Work to be completed =
Transcribe the listing below word for word.

Source material =
-- ==== Sys2Proof/Machine/RegRead.lean ====
section
/-! DEFINITION. What a read of each register returns, block by block of R592. An offset that no block assigns reads zero
(R19). Reserved and write-only fields read zero (R16). -/

namespace Sys2Proof.Machine

/-- A window on a wide value: the 32 bits at a byte offset. -/
def wordAt {w : Nat} (x : BitVec w) (o : Nat) : Word := x.extractLsb' (8 * o) 32

/-- The low or the high word of a pair (R15). -/
def halfWord (hi : Bool) (n : Nat) : Word := if hi then hi32 n else lo32 n

/-- A flag at a bit. -/
def bitField (b : Bool) (i : Nat) : Nat × Nat := (b2n b, i)

/-- The offset `o` is the LO or the HI word of the pair at `lo`. -/
def inPair (o lo : Nat) : Bool := o == lo || o == lo + 4

/-- The index of a register in a run of `n` registers `step` bytes apart. -/
def runIndex (o base step n : Nat) : Option Nat :=
  if base ≤ o ∧ o < base + step * n ∧ (o - base) % step = 0 then some ((o - base) / step) else none

/-! ### Identity and Recipe (R326, R551, R594, R628) -/

/-- PCIE_LINK_STAT (R551). -/
def State.linkStat (s : State) : Word :=
  packWord [(s.host.gen.toNat, 0), (s.host.width.toNat, 3), bitField s.host.flit 8, bitField s.degraded 9, bitField s.host.l0p 10]

/-- A PCIE_VF register (R551). -/
def State.readVfWindow (s : State) (o : Nat) : Word :=
  let n := (o - 0x200) / 0x10
  let base := (smapGet 0 s.host.vfBase n).toNat
  let limit := (smapGet 0 s.host.vfLimit n).toNat
  match o % 0x10 with
  | 0 => lo32 base
  | 4 => hi32 base
  | 8 => lo32 limit
  | _ => hi32 limit

/-- The identity and Recipe block. -/
def State.readIdentity (s : State) (o : Nat) : Word :=
  if 0x200 ≤ o ∧ o < 0x300 then s.readVfWindow o
  else match o with
    | 0x000 => packWord [(b2n s.fuse.gradeS, 0), (0xA1, 8), (if s.fuse.gradeS then 88 else 96, 16)]
    | 0x004 => if s.sec.boot = 1 then s.sec.fwVer.setWidth 32 else 0
    | 0x008 => s.scratch
    | 0x00C => s.power.slotId.setWidth 32
    | 0x010 => lo32 recipeId.toNat
    | 0x014 => hi32 recipeId.toNat
    | 0x100 => s.linkStat
    | 0x104 => s.host.evtVec.setWidth 32
    | 0x108 => s.host.cplTo.setWidth 32
    | 0x10C => lo32 s.host.replayCnt
    | 0x110 => lo32 s.host.bar2Off.toNat
    | 0x114 => hi32 s.host.bar2Off.toNat
    | 0x118 => packWord [(s.host.ltrValue.toNat, 0), (s.host.ltrScale.toNat, 10)]
    | _ => 0

/-- The identifiers that a function presents (R533). -/
structure PcieIds where
  vendor : Nat
  device : Nat
  classCode : Nat
  revision : Nat
  subVendor : Nat
  subsystem : Nat
deriving DecidableEq, Repr

/-- The identifiers of a function of the part (R533). -/
def Fuse.pcieIds (f : Fuse) (fn : Nat) : PcieIds :=
  { vendor := 0x1F9B, device := if fn = 0 then 0x2040 else 0x2041, classCode := 0x12_0000, revision := 0xA1
    subVendor := 0x1F9B, subsystem := if f.gradeS then 0x0002 else 0x0001 }

/-- A word of a function's configuration space that holds identifiers, in the layout of a PCI Express function (PRESUMED, log 35). -/
def State.configWord (s : State) (fn o : Nat) : Option Word :=
  let i := s.fuse.pcieIds fn
  match o - o % 4 with
  | 0x00 => some (packWord [(i.vendor, 0), (i.device, 16)])
  | 0x08 => some (packWord [(i.revision, 0), (i.classCode, 8)])
  | 0x2C => some (packWord [(i.subVendor, 0), (i.subsystem, 16)])
  | _ => none

/-! ### Power and wake (R54, R519, R529, R628) -/

/-- PWR_ACLK_STAT (R54). -/
def State.aclkStat (s : State) (d : Nat) : Word :=
  let x := s.die d
  packWord [(if s.aclkRuns then x.freqMhz else 0, 0), bitField x.stretching 16, bitField x.stretchSeen 17]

Answer =
-- ==== Sys2Proof/Machine/RegRead.lean ====
section
/-! DEFINITION. What a read of each register returns, block by block of R592. An offset that no block assigns reads zero
(R19). Reserved and write-only fields read zero (R16). -/

namespace Sys2Proof.Machine

/-- A window on a wide value: the 32 bits at a byte offset. -/
def wordAt {w : Nat} (x : BitVec w) (o : Nat) : Word := x.extractLsb' (8 * o) 32

/-- The low or the high word of a pair (R15). -/
def halfWord (hi : Bool) (n : Nat) : Word := if hi then hi32 n else lo32 n

/-- A flag at a bit. -/
def bitField (b : Bool) (i : Nat) : Nat × Nat := (b2n b, i)

/-- The offset `o` is the LO or the HI word of the pair at `lo`. -/
def inPair (o lo : Nat) : Bool := o == lo || o == lo + 4

/-- The index of a register in a run of `n` registers `step` bytes apart. -/
def runIndex (o base step n : Nat) : Option Nat :=
  if base ≤ o ∧ o < base + step * n ∧ (o - base) % step = 0 then some ((o - base) / step) else none

/-! ### Identity and Recipe (R326, R551, R594, R628) -/

/-- PCIE_LINK_STAT (R551). -/
def State.linkStat (s : State) : Word :=
  packWord [(s.host.gen.toNat, 0), (s.host.width.toNat, 3), bitField s.host.flit 8, bitField s.degraded 9, bitField s.host.l0p 10]

/-- A PCIE_VF register (R551). -/
def State.readVfWindow (s : State) (o : Nat) : Word :=
  let n := (o - 0x200) / 0x10
  let base := (smapGet 0 s.host.vfBase n).toNat
  let limit := (smapGet 0 s.host.vfLimit n).toNat
  match o % 0x10 with
  | 0 => lo32 base
  | 4 => hi32 base
  | 8 => lo32 limit
  | _ => hi32 limit

/-- The identity and Recipe block. -/
def State.readIdentity (s : State) (o : Nat) : Word :=
  if 0x200 ≤ o ∧ o < 0x300 then s.readVfWindow o
  else match o with
    | 0x000 => packWord [(b2n s.fuse.gradeS, 0), (0xA1, 8), (if s.fuse.gradeS then 88 else 96, 16)]
    | 0x004 => if s.sec.boot = 1 then s.sec.fwVer.setWidth 32 else 0
    | 0x008 => s.scratch
    | 0x00C => s.power.slotId.setWidth 32
    | 0x010 => lo32 recipeId.toNat
    | 0x014 => hi32 recipeId.toNat
    | 0x100 => s.linkStat
    | 0x104 => s.host.evtVec.setWidth 32
    | 0x108 => s.host.cplTo.setWidth 32
    | 0x10C => lo32 s.host.replayCnt
    | 0x110 => lo32 s.host.bar2Off.toNat
    | 0x114 => hi32 s.host.bar2Off.toNat
    | 0x118 => packWord [(s.host.ltrValue.toNat, 0), (s.host.ltrScale.toNat, 10)]
    | _ => 0

/-- The identifiers that a function presents (R533). -/
structure PcieIds where
  vendor : Nat
  device : Nat
  classCode : Nat
  revision : Nat
  subVendor : Nat
  subsystem : Nat
deriving DecidableEq, Repr

/-- The identifiers of a function of the part (R533). -/
def Fuse.pcieIds (f : Fuse) (fn : Nat) : PcieIds :=
  { vendor := 0x1F9B, device := if fn = 0 then 0x2040 else 0x2041, classCode := 0x12_0000, revision := 0xA1
    subVendor := 0x1F9B, subsystem := if f.gradeS then 0x0002 else 0x0001 }

/-- A word of a function's configuration space that holds identifiers, in the layout of a PCI Express function (PRESUMED, log 35). -/
def State.configWord (s : State) (fn o : Nat) : Option Word :=
  let i := s.fuse.pcieIds fn
  match o - o % 4 with
  | 0x00 => some (packWord [(i.vendor, 0), (i.device, 16)])
  | 0x08 => some (packWord [(i.revision, 0), (i.classCode, 8)])
  | 0x2C => some (packWord [(i.subVendor, 0), (i.subsystem, 16)])
  | _ => none

/-! ### Power and wake (R54, R519, R529, R628) -/

/-- PWR_ACLK_STAT (R54). -/
def State.aclkStat (s : State) (d : Nat) : Word :=
  let x := s.die d
  packWord [(if s.aclkRuns then x.freqMhz else 0, 0), bitField x.stretching 16, bitField x.stretchSeen 17]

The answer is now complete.